The Databricks backend requires the Databricks connector:
pip install kumoai[databricks]

Quick Start

Connect using explicit Databricks credentials:
import kumoai.rfm as rfm

graph = rfm.Graph.from_databricks(
    connection={
        "server_hostname": "<workspace>.cloud.databricks.com",
        "http_path": "/sql/1.0/warehouses/<warehouse_id>",
        "access_token": "<access_token>",
    },
    catalog="MY_CATALOG",
    schema="MY_SCHEMA",
)
This will:
  1. Connect to the Databricks SQL warehouse
  2. Discover all tables in the specified catalog and schema
  3. Infer column metadata (data types, semantic types, primary keys, time columns)
  4. Detect foreign key relationships
  5. Print a summary of the inferred metadata and links

Specifying Tables

Control which tables to include and customize their configuration:
graph = rfm.Graph.from_databricks(
    connection={...},
    catalog="MY_CATALOG",
    schema="MY_SCHEMA",
    tables=[
        "USERS",
        {"name": "ORDERS", "source_name": "ORDERS_SNAPSHOT"},
        {"name": "ITEMS", "schema": "OTHER_SCHEMA"},
    ],
)
Table configuration options:
KeyDescriptionRequired
nameThe table name used in PQL queriesYes
source_nameThe actual table name in Databricks (if different from name)No
catalogOverride the default catalog for this tableNo
schemaOverride the default schema for this tableNo

Authentication

Personal access token:
graph = rfm.Graph.from_databricks(
    connection={
        "server_hostname": "<workspace>.cloud.databricks.com",
        "http_path": "/sql/1.0/warehouses/<warehouse_id>",
        "access_token": "<personal_access_token>",
    },
    catalog="MY_CATALOG",
    schema="MY_SCHEMA",
)
Existing connection object:
from kumoai.rfm.backend.databricks import connect

conn = connect(
    server_hostname="<workspace>.cloud.databricks.com",
    http_path="/sql/1.0/warehouses/<warehouse_id>",
    access_token="<access_token>",
)
graph = rfm.Graph.from_databricks(
    connection=conn,
    catalog="MY_CATALOG",
    schema="MY_SCHEMA",
)

Catalog and Schema

The catalog and schema parameters refer to Unity Catalog naming:
  • catalog: The Unity Catalog catalog (top-level namespace)
  • schema: The schema within the catalog
If both are omitted, KumoRFM uses the current catalog and schema from the active Databricks session. Individual tables can override these defaults using catalog and schema keys in their configuration dictionary.

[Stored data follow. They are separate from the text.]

-- ==== Sys2Proof/Certificates/Slice0/Obligations.lean ====
section
/-! DEFINITION. The statements for the provers. Words of the statements are those of Safety.lean; `s.after w n` is the state
`s` with the program counter `w` words on and `n` cycles later, so that an equation with it is also the frame: what the
equation does not name is as it was, every byte of memory with it. -/

open Sys2Proof Sys2Proof.Machine

/-! Reset. -/

/-- R370: what Reset gives PC, SREG, SP and the hidden bits, that it leaves the working registers and SRAM as they are, and that
the reset state is such a state with program memory erased. The model's choices in it: that a reset leaves the pending requests,
`SleepEnabled` and the records `events`, `ioDraws` and `cycles` as they are (log entry 13); that it writes RAMPZ and EIND in every
member, with HAS_EXTENDED or without (log entry 5); that the reset state has SP = RAMEND = $FFFF and 65536 words of program memory
(log entries 2 and 4). -/
def Obligations.ResetAssignsItsRegisters : Prop :=
  (∀ s : State, applyReset s =
    { s with pc := pcOf s.cfg s.cfg.resetPc.toNat, sreg := 0, sp := spOf s.cfg s.cfg.resetSp.toNat, rampz := 0, eind := 0,
             irqInhibit := false, sleeping := false }) ∧
  applyReset State.reset = State.reset ∧ State.reset.pc = 0 ∧ State.reset.sreg = 0 ∧
  ∀ a : PcWord, a.toNat < State.reset.cfg.flashWords → progWord State.reset a = some 0xFFFF

/-! Arithmetic and compare. -/

/-- R40 for ADD, ADC, LSL and ROL: the result and every flag, and nothing else. -/
def Obligations.AdditionClass : Prop :=
  ∀ (d r : Reg) (s : State),
    exec (.add d r) s =
      .next ({ s.withReg d (BitVec.ofNat 8 ((s.reg d).toNat + (s.reg r).toNat)) with
        sreg := addSreg s.sreg (s.reg d) (s.reg r) 0 }.after 1 1) ∧
    exec (.adc d r) s =
      .next ({ s.withReg d (BitVec.ofNat 8 ((s.reg d).toNat + (s.reg r).toNat + (s.flag 0).toNat)) with
        sreg := addSreg s.sreg (s.reg d) (s.reg r) (s.flag 0).toNat }.after 1 1) ∧
    exec (.lsl d) s =
      .next ({ s.withReg d (BitVec.ofNat 8 ((s.reg d).toNat + (s.reg d).toNat)) with
        sreg := addSreg s.sreg (s.reg d) (s.reg d) 0 }.after 1 1) ∧
    exec (.rol d) s =
      .next ({ s.withReg d (BitVec.ofNat 8 ((s.reg d).toNat + (s.reg d).toNat + (s.flag 0).toNat)) with
        sreg := addSreg s.sreg (s.reg d) (s.reg d) (s.flag 0).toNat }.after 1 1)

/-- R41 for SUB, SUBI, SBC, SBCI, CP, CPC, CPI and NEG: the result where one is written, every flag, and nothing else; Z of
SBC, SBCI and CPC can only be cleared. -/
def Obligations.SubtractionClass : Prop :=
  ∀ (d r : Reg) (k : Byte) (s : State),
    exec (.sub d r) s =
      .next ({ s.withReg d (BitVec.ofInt 8 ((s.reg d).toNat - (s.reg r).toNat)) with
        sreg := subSreg s.sreg (s.reg d) (s.reg r) 0 true }.after 1 1) ∧
    exec (.subi d k) s =
      .next ({ s.withReg d (BitVec.ofInt 8 ((s.reg d).toNat - k.toNat)) with
        sreg := subSreg s.sreg (s.reg d) k 0 true }.after 1 1) ∧
    exec (.sbc d r) s =
      .next ({ s.withReg d (BitVec.ofInt 8 ((s.reg d).toNat - (s.reg r).toNat - (s.flag 0).toNat)) with
        sreg := subSreg s.sreg (s.reg d) (s.reg r) (s.flag 0).toNat (s.flag 1) }.after 1 1) ∧
    exec (.sbci d k) s =
      .next ({ s.withReg d (BitVec.ofInt 8 ((s.reg d).toNat - k.toNat - (s.flag 0).toNat)) with
        sreg := subSreg s.sreg (s.reg d) k (s.flag 0).toNat (s.flag 1) }.after 1 1) ∧
    exec (.cp d r) s = .next ({ s with sreg := subSreg s.sreg (s.reg d) (s.reg r) 0 true }.after 1 1) ∧
    exec (.cpc d r) s =
      .next ({ s with sreg := subSreg s.sreg (s.reg d) (s.reg r) (s.flag 0).toNat (s.flag 1) }.after 1 1) ∧
    exec (.cpi d k) s = .next ({ s with sreg := subSreg s.sreg (s.reg d) k 0 true }.after 1 1) ∧
    exec (.neg d) s =
      .next ({ s.withReg d (BitVec.ofInt 8 (-(s.reg d).toNat)) with
        sreg := subSreg s.sreg 0 (s.reg d) 0 true }.after 1 1)

/-- R44 for ADIW and SBIW: the pair, the flags of the 16-bit result with H as it was, and nothing else. -/
def Obligations.WordClass : Prop :=
  ∀ (d : Reg) (k : BitVec 6) (s : State),
    exec (.adiw d k) s =
      .next ({ s.withPair d (s.pairNat d + k.toNat) with
        sreg := wordSreg s.sreg (BitVec.ofNat 16 (s.pairNat d)) k.toNat }.after 1 2) ∧
    exec (.sbiw d k) s =
      .next ({ s.withPair d (s.pairNat d - k.toNat) with
        sreg := wordSreg s.sreg (BitVec.ofNat 16 (s.pairNat d)) (-k.toNat) }.after 1 2)

/-- R45 for INC and DEC: the result, S, V, N and Z, with C and H as they were, and nothing else. -/
def Obligations.IncrementAndDecrement : Prop :=
  ∀ (d : Reg) (s : State),
    exec (.inc d) s =
      .next ({ s.withReg d (BitVec.ofInt 8 ((s.reg d).toNat + 1)) with sreg := countSreg s.sreg (s.reg d) 1 }.after 1 1) ∧
    exec (.dec d) s =
      .next ({ s.withReg d (BitVec.ofInt 8 ((s.reg d).toNat - 1)) with
        sreg := countSreg s.sreg (s.reg d) (-1) }.after 1 1)

/-- R36: whatever instruction that writes N or V answers a next state, S of that state is the exclusive or of its N and V. -/
def Obligations.SignFlagIsNegativeXorOverflow : Prop :=
  ∀ (i : Instr) (s t : State), flagsOf i &&& 0b00011100 = 0b00011100 → exec i s = .next t →
    t.flag 4 = (t.flag 2 ^^ t.flag 3)

/-- R156, R223: after CP the branches decide equality, the unsigned and the signed order of the two registers. -/
def Obligations.CompareThenBranch : Prop :=
  ∀ (d r : Reg) (k : BitVec 7) (s : State), ∃ t, exec (.cp d r) s = .next t ∧
    exec (.breq k) t = .next (if s.reg d = s.reg r then t.goTo (t.pc.toNat + 1 + k.toInt) 2 else t.after 1 1) ∧
    exec (.brne k) t = .next (if s.reg d = s.reg r then t.after 1 1 else t.goTo (t.pc.toNat + 1 + k.toInt) 2) ∧
    exec (.brlo k) t =
      .next (if (s.reg d).toNat < (s.reg r).toNat then t.goTo (t.pc.toNat + 1 + k.toInt) 2 else t.after 1 1) ∧
    exec (.brsh k) t =
      .next (if (s.reg d).toNat < (s.reg r).toNat then t.after 1 1 else t.goTo (t.pc.toNat + 1 + k.toInt) 2) ∧
    exec (.brlt k) t =
      .next (if (s.reg d).toInt < (s.reg r).toInt then t.goTo (t.pc.toNat + 1 + k.toInt) 2 else t.after 1 1) ∧
    exec (.brge k) t =
      .next (if (s.reg d).toInt < (s.reg r).toInt then t.after 1 1 else t.goTo (t.pc.toNat + 1 + k.toInt) 2)

/-- R23: ADD on the low bytes and then ADC on the high bytes is the addition of the 16-bit numbers: the two destination
registers hold the sum modulo 65536, C is its carry, and V its signed overflow. -/
def Obligations.AddThenAdcAddsWords : Prop :=
  ∀ (dl dh rl rh : Reg) (s : State), dl ≠ dh → dl ≠ rh →
    ∃ t u, exec (.add dl rl) s = .next t ∧ exec (.adc dh rh) t = .next u ∧
      (u.reg dh).toNat * 256 + (u.reg dl).toNat =
        (((s.reg dh).toNat * 256 + (s.reg dl).toNat) + ((s.reg rh).toNat * 256 + (s.reg rl).toNat)) % 65536 ∧
      u.flag 0 =
        decide (65535 < ((s.reg dh).toNat * 256 + (s.reg dl).toNat) + ((s.reg rh).toNat * 256 + (s.reg rl).toNat)) ∧
      u.flag 3 =
        overflows 16 (((s.reg dh).toInt * 256 + (s.reg dl).toNat) + ((s.reg rh).toInt * 256 + (s.reg rl).toNat)) ∧
      (∀ q, q ≠ dl → q ≠ dh → u.reg q = s.reg q)

/-- R146, R154, R156: CP on the low bytes and then CPC on the high bytes compares the 16-bit numbers: Z is equality, C the
unsigned and S the signed order, and no register changes. -/
def Obligations.CpThenCpcComparesWords : Prop :=
  ∀ (dl dh rl rh : Reg) (s : State), ∃ t u, exec (.cp dl rl) s = .next t ∧ exec (.cpc dh rh) t = .next u ∧
    u.regs = s.regs ∧
    u.flag 1 = decide ((s.reg dh).toNat * 256 + (s.reg dl).toNat = (s.reg rh).toNat * 256 + (s.reg rl).toNat) ∧
    u.flag 0 = decide ((s.reg dh).toNat * 256 + (s.reg dl).toNat < (s.reg rh).toNat * 256 + (s.reg rl).toNat) ∧
    u.flag 4 = decide ((s.reg dh).toInt * 256 + (s.reg dl).toNat < (s.reg rh).toInt * 256 + (s.reg rl).toNat)

/-! Logic, shifts and bits. -/

/-- R42 for AND, ANDI, OR, ORI, EOR, TST, CLR, CBR, SBR and COM: the result, V cleared, N, Z and S from it, H and C as they
were (COM: C set), and nothing else. -/
def Obligations.LogicClass : Prop :=
  ∀ (d r : Reg) (k : Byte) (s : State),
    (∀ p ∈ [(Instr.and d r, s.reg d &&& s.reg r), (.andi d k, s.reg d &&& k), (.or d r, s.reg d ||| s.reg r),
        (.ori d k, s.reg d ||| k), (.eor d r, s.reg d ^^^ s.reg r), (.tst d, s.reg d), (.clr d, 0),
        (.cbr d k, s.reg d &&& ~~~k), (.sbr d k, s.reg d ||| k)],
      exec p.1 s = .next ({ s.withReg d p.2 with sreg := logicSreg s.sreg p.2 (s.flag 0) }.after 1 1)) ∧
    exec (.com d) s =
      .next ({ s.withReg d (BitVec.ofNat 8 (255 - (s.reg d).toNat)) with
        sreg := logicSreg s.sreg (BitVec.ofNat 8 (255 - (s.reg d).toNat)) true }.after 1 1)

Controlling Metadata Inference

graph = rfm.Graph.from_databricks(
    connection={...},
    catalog="MY_CATALOG",
    schema="MY_SCHEMA",
    infer_metadata=False,
    verbose=False,
)

graph.infer_metadata()
graph.infer_links()

Manual Edge Specification

graph = rfm.Graph.from_databricks(
    connection={...},
    catalog="MY_CATALOG",
    schema="MY_SCHEMA",
    edges=[
        ("ORDERS", "USER_ID", "USERS"),
        ("ORDERS", "ITEM_ID", "ITEMS"),
    ],
)